=== Supplied material ===

---

-- ==== Sys2Proof/Tests/Slice0.lean ====
section
/-! SUPPORT. The model's own tests. Expected values are those of 95_test_vectors.md, named at each test, or written out
from the encodings of 30_encoding.md. The second half gives each statement with hypotheses a state and operands that
meet them. -/

set_option Elab.async false

namespace Sys2Proof.Tests

open Sys2Proof.Machine

/-! ### Helpers -/

/-- The next state of an answer. -/
def nextOf : Answer → Option State
  | .next t => some t
  | .fault _ => none
  | .refused _ => none

/-- The newest response of a next state. -/
def answer (a : Answer) : Option Response := (nextOf a).bind fun t => t.responses.head?.map Prod.snd

/-- The newest transfer of a next state. -/
def transfer (a : Answer) : Option Transfer := (nextOf a).bind fun t => t.wire.head?

/-- The sample source of 95_test_vectors.md section 2. -/
def srcs : Vector (List Byte) 8 :=
  #v[[0xAA#8, 0xBB#8, 0xCC#8], [0x10#8, 0x11#8], [0x20#8, 0x21#8, 0x22#8, 0x23#8, 0x24#8],
    [0x30#8, 0x31#8, 0x32#8, 0x33#8], [0x40#8, 0x41#8], [0x50#8], [0x60#8], []]

/-- The state of V-BUILD-1: counters 5 (SIG) and 1 (TICK). -/
def counted : State :=
  { State.reset with
    cnt := #v[5#32, 0#32, 0#32, 0#32, 0#32, 0#32, 0#32, 1#32]
    inputs := { src := srcs, txCount := 0, rx := [] } }

/-- The composite C of 95_test_vectors.md section 3.7. -/
def compositeC : List Byte :=
  [0x06#8, 0x05#8, 0x00#8, 0x00#8, 0x00#8, 0xAA#8, 0xBB#8, 0xCC#8, 0x37#8, 0x35#8, 0xA6#8, 0x3A#8, 0x00#8, 0x01#8,
    0x00#8, 0x00#8, 0x00#8, 0x2B#8, 0x21#8, 0x7D#8, 0x9B#8]

/-- An open channel on a link. -/
def openOn (l : Link) : State := { State.reset with chOpen := true, chLink := l }

/-- A transaction of caller 0 in flight, with the transport's answer at the inputs. -/
def inFlight (p : SeqPhase) (tr : Transport) (cmd : Command) (d : List Byte) (shadow : Byte) (m : Nat)
    (rx : List Byte) : State :=
  let s := { openOn tr.link with maskShadow := shadow, inputs := { src := srcs, txCount := m, rx := rx } }
  { s.setPending 0#4 (some (requestOf .exec 0#4 (Config.tvcfg.op cmd) tr.id d)) with
    seqPhase := p
    seqCtx := issueCtx s 0#4 cmd (Config.tvcfg.op cmd) tr d }

/-- A request pending and its caller's step next. -/
def taking (s : State) (r : Request) : State :=
  { s.setPending r.caller (some r) with agenda := [.take r.caller] }

/-- A write command's full write phase: its instruction answers OK and puts the given bytes on the transport. -/
def writesBytes (cmd : Command) (tr : Transport) (d bytes : List Byte) : Bool :=
  let s := inFlight .write tr cmd d 0#8 bytes.length []
  match decodeWire Config.tvcfg bytes with
  | .ok i => s.seqCtx.tx == bytes && answer (exec i s) == some ⟨.ok, .none⟩
      && transfer (exec i s) == some (.tx tr bytes bytes.length)
  | .error _ => false

/-- A read command's two phases: the opcode byte out, then its record in, `n` bytes asked for. -/
def readsRecord (cmd : Command) (tr : Transport) (i : Instr) (n : Nat) (rx : List Byte) (k : Kind) : Bool :=
  (nextOf (exec i (inFlight .write tr cmd [] 0#8 1 []))).map State.seqPhase == some .read
    && transfer (exec i (inFlight .write tr cmd [] 0#8 1 [])) == some (.tx tr [Config.tvcfg.op cmd] 1)
    && (inFlight .read tr cmd [] 0#8 1 rx).seqCtx.n == n
    && answer (exec i (inFlight .read tr cmd [] 0#8 1 rx)) == some ⟨.ok, .record (mkRecord k rx)⟩

/-! ### WellFormed: each check refuses an ill-formed term (R8) -/

theorem test_wf_tvcfg : Config.tvcfg.wf = true := by decide +kernel

theorem test_wf1_refuses_size_3 :
    { Config.tvcfg with sizes := Config.tvcfg.sizes.set 14 3 }.wf1 = false
      ∧ { Config.tvcfg with sizes := Config.tvcfg.sizes.set 14 4 }.wf1 = true := by decide +kernel

theorem test_wf2_refuses_telemetry_8 :
    { Config.tvcfg with sizes := Config.tvcfg.sizes.set 7 8 }.wf2 = false
      ∧ { Config.tvcfg with sizes := Config.tvcfg.sizes.set 8 8 }.wf2 = true := by decide +kernel

theorem test_wf3_refuses_shared_bit :
    { Config.tvcfg with kindBits := Config.tvcfg.kindBits.set 0 0 }.wf3 = false := by decide +kernel

theorem test_wf4_refuses_shared_opcode :
    { Config.tvcfg with opcodes := Config.tvcfg.opcodes.set 1 0x01#8 }.wf4 = false := by decide +kernel

theorem test_wf5_refuses_wrong_class :
    { Config.tvcfg with opcodes := Config.tvcfg.opcodes.set 1 0x84#8 }.wf5 = false
      ∧ { Config.tvcfg with opcodes := Config.tvcfg.opcodes.set 12 0xC2#8 }.wf5 = false
      ∧ { Config.tvcfg with opcodes := Config.tvcfg.opcodes.set 24 0x84#8 }.wf5 = false := by decide +kernel

theorem test_wf6_refuses_gap :
    { Config.tvcfg with opcodes := Config.tvcfg.opcodes.set 4 0x05#8 }.wf6 = false
      ∧ { Config.tvcfg with opcodes := (Config.tvcfg.opcodes.set 0 0x03#8).set 4 0x01#8 }.wf6 = true := by
  decide +kernel

theorem test_wf7_refuses_transports :
    { Config.tvcfg with caps := Config.tvcfg.caps.set 9 Config.allThree }.wf7 = false
      ∧ { Config.tvcfg with caps := Config.tvcfg.caps.set 10 Config.allThree }.wf7 = false
      ∧ { Config.tvcfg with caps := Config.tvcfg.caps.set 22 Config.streamOnly }.wf7 = false
      ∧ { Config.tvcfg with caps := Config.tvcfg.caps.set 22 ⟨false, false, false⟩ }.wf7 = true := by decide +kernel

theorem test_wf8_refuses_caller_counts :
    { Config.tvcfg with nCallers := 0 }.wf8 = false ∧ { Config.tvcfg with nCallers := 17 }.wf8 = false
      ∧ { Config.tvcfg with nCallers := 16 }.wf8 = true := by decide +kernel

/-- Caller 2 of a block with two callers (R85), for each of the ten operations. -/
theorem test_wf_refuses_caller :
    (Instr.crc32 2#4 []).wf Config.tvcfg = false ∧ (Instr.encode 2#4 .dab []).wf Config.tvcfg = false
      ∧ (Instr.decode 2#4 .dab []).wf Config.tvcfg = false ∧ (Instr.classify 2#4 0#8 .spi).wf Config.tvcfg = false
      ∧ (Instr.tick 2#4 .sig).wf Config.tvcfg = false ∧ (Instr.build 2#4 0#8).wf Config.tvcfg = false
      ∧ (Instr.parse 2#4 0#8 []).wf Config.tvcfg = false ∧ (Instr.openChannel 2#4 .spi).wf Config.tvcfg = false
      ∧ (Instr.closeChannel 2#4).wf Config.tvcfg = false ∧ (Instr.exec 2#4 0#8 .spi []).wf Config.tvcfg = false := by
  decide +kernel

/-- A legal request is no illegal request, and a reason is the request's own (R90). -/
theorem test_wf_refuses_illegal :
    (Instr.illegalRequest .reservedOpc ⟨0#4, 0x09#8, 0#8, 0#8, []⟩).wf Config.tvcfg = false
      ∧ (Instr.illegalRequest .kindId ⟨0#4, 0x0B#8, 0#8, 0#8, []⟩).wf Config.tvcfg = false
      ∧ (Instr.illegalRequest .reservedOpc ⟨0#4, 0x0B#8, 0#8, 0#8, []⟩).wf Config.tvcfg = true := by decide +kernel

/-- A body one byte short, a body one byte long, and another body's checksum (R81), for a record of each write kind. -/
theorem test_wf_refuses_record :
    (Instr.setDabP [1#8, 2#8, 3#8] 0x793737CD#32).wf Config.tvcfg = false
      ∧ (Instr.setDabV [0#8, 0#8, 0#8, 0#8, 0#8] 0x4710BB9C#32).wf Config.tvcfg = false
      ∧ (Instr.setTunerOptP [0#8, 0#8] 0x00B7647C#32).wf Config.tvcfg = false
      ∧ (Instr.setTunerOptV [0#8] 0x4E08BFB4#32).wf Config.tvcfg = false
      ∧ (Instr.setProcOptP [0#8] 0x4E08BFB4#32).wf Config.tvcfg = false
      ∧ (Instr.setProcOptV [0#8, 0#8] 0x7D64B700#32).wf Config.tvcfg = false
      ∧ (Instr.setTunerReg [0#8, 0#8] 0x00B7647D#32).wf Config.tvcfg = false
      ∧ (Instr.setSerial [0#8, 0#8] 0x00B7647D#32).wf Config.tvcfg = false
      ∧ (Instr.setPwsConfig [1#8, 2#8, 3#8, 4#8] 0xCD373779#32).wf Config.tvcfg = false
      ∧ (Instr.setDfuMode [0#8] 0x4AC9A203#32).wf Config.tvcfg = false
      ∧ (Instr.setDfuBlock [0#8] 0x4E08BFB4#32).wf Config.tvcfg = false
      ∧ (Instr.setDabP [1#8, 2#8, 3#8, 4#8] 0x793737CD#32).wf Config.tvcfg = true := by decide +kernel

/-- A catalogued opcode is not unassigned (R91). -/
theorem test_wf_refuses_assigned :
    (Instr.unassignedProtocolOpcode 0x30#8 []).wf Config.tvcfg = false
      ∧ (Instr.unassignedProtocolOpcode 0x7F#8 []).wf Config.tvcfg = true := by decide +kernel

/-! ### Decoding: words written from R86 (bytes OPC, A, B, caller, D: log 1) and R81 -/

theorem test_decode_crc32 :
    decodeBytes Config.tvcfg .request [0x01#8, 0x00#8, 0x00#8, 0x01#8, 0x41#8] = .ok (.crc32 1#4 [0x41#8]) := by
  decide +kernel

theorem test_decode_encode :
    decodeBytes Config.tvcfg .request [0x02#8, 0x09#8, 0x00#8, 0x00#8, 0x00#8, 0x00#8]
      = .ok (.encode 0#4 .tunerOpt [0x00#8, 0x00#8]) := by decide +kernel

theorem test_decode_decode :
    decodeBytes Config.tvcfg .request [0x03#8, 0x12#8, 0x00#8, 0x00#8, 0x07#8] = .ok (.decode 0#4 .dfuAck [0x07#8])
      ∧ decodeBytes Config.tvcfg .request [0x03#8, 0x13#8, 0x00#8, 0x00#8, 0x07#8]
        = .ok (.illegalRequest .kindId ⟨0#4, 0x03#8, 0x13#8, 0x00#8, [0x07#8]⟩) := by decide +kernel

theorem test_decode_classify :
    decodeBytes Config.tvcfg .request [0x04#8, 0x30#8, 0x02#8, 0x00#8] = .ok (.classify 0#4 0x30#8 .usbStream)
      ∧ decodeBytes Config.tvcfg .request [0x04#8, 0x81#8, 0x03#8, 0x00#8]
        = .ok (.illegalRequest .transportId ⟨0#4, 0x04#8, 0x81#8, 0x03#8, []⟩) := by decide +kernel

theorem test_decode_tick :
    decodeBytes Config.tvcfg .request [0x05#8, 0x07#8, 0x00#8, 0x00#8] = .ok (.tick 0#4 .tick)
      ∧ decodeBytes Config.tvcfg .request [0x05#8, 0x08#8, 0x00#8, 0x00#8]
        = .ok (.illegalRequest .telemetryKindId ⟨0#4, 0x05#8, 0x08#8, 0x00#8, []⟩) := by decide +kernel

theorem test_decode_build :
    decodeBytes Config.tvcfg .request [0x06#8, 0x41#8, 0x00#8, 0x00#8] = .ok (.build 0#4 0x41#8)
      ∧ decodeBytes Config.tvcfg .request [0x06#8, 0x41#8, 0x01#8, 0x00#8]
        = .ok (.illegalRequest .fieldB ⟨0#4, 0x06#8, 0x41#8, 0x01#8, []⟩) := by decide +kernel

theorem test_decode_parse :
    decodeBytes Config.tvcfg .request [0x07#8, 0x14#8, 0x00#8, 0x01#8, 0x02#8] = .ok (.parse 1#4 0x14#8 [0x02#8]) := by
  decide +kernel

theorem test_decode_open :
    decodeBytes Config.tvcfg .request [0x08#8, 0x01#8, 0x00#8, 0x00#8] = .ok (.openChannel 0#4 .usb)
      ∧ decodeBytes Config.tvcfg .request [0x08#8, 0x02#8, 0x00#8, 0x00#8]
        = .ok (.illegalRequest .linkId ⟨0#4, 0x08#8, 0x02#8, 0x00#8, []⟩) := by decide +kernel

theorem test_decode_close :
    decodeBytes Config.tvcfg .request [0x09#8, 0x00#8, 0x00#8, 0x01#8] = .ok (.closeChannel 1#4)
      ∧ decodeBytes Config.tvcfg .request [0x09#8, 0x00#8, 0x00#8, 0x00#8, 0x00#8]
        = .ok (.illegalRequest .bodyNotEmpty ⟨0#4, 0x09#8, 0x00#8, 0x00#8, [0x00#8]⟩) := by decide +kernel

theorem test_decode_exec :
    decodeBytes Config.tvcfg .request [0x0A#8, 0x81#8, 0x01#8, 0x00#8] = .ok (.exec 0#4 0x81#8 .usbCtrl []) := by
  decide +kernel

---

=== Your goal ===
Only one stretch of the records above is wanted: the lines between the one holding "unassigned (R91). -/" and the one holding "[0x02#8, 0x09#8, 0x00#8, 0x00#8, 0x00#8, 0x00#8]", inclusive, reproduced exactly.

=== Exercise result ===
/-- A catalogued opcode is not unassigned (R91). -/
theorem test_wf_refuses_assigned :
    (Instr.unassignedProtocolOpcode 0x30#8 []).wf Config.tvcfg = false
      ∧ (Instr.unassignedProtocolOpcode 0x7F#8 []).wf Config.tvcfg = true := by decide +kernel

/-! ### Decoding: words written from R86 (bytes OPC, A, B, caller, D: log 1) and R81 -/

theorem test_decode_crc32 :
    decodeBytes Config.tvcfg .request [0x01#8, 0x00#8, 0x00#8, 0x01#8, 0x41#8] = .ok (.crc32 1#4 [0x41#8]) := by
  decide +kernel

theorem test_decode_encode :
    decodeBytes Config.tvcfg .request [0x02#8, 0x09#8, 0x00#8, 0x00#8, 0x00#8, 0x00#8]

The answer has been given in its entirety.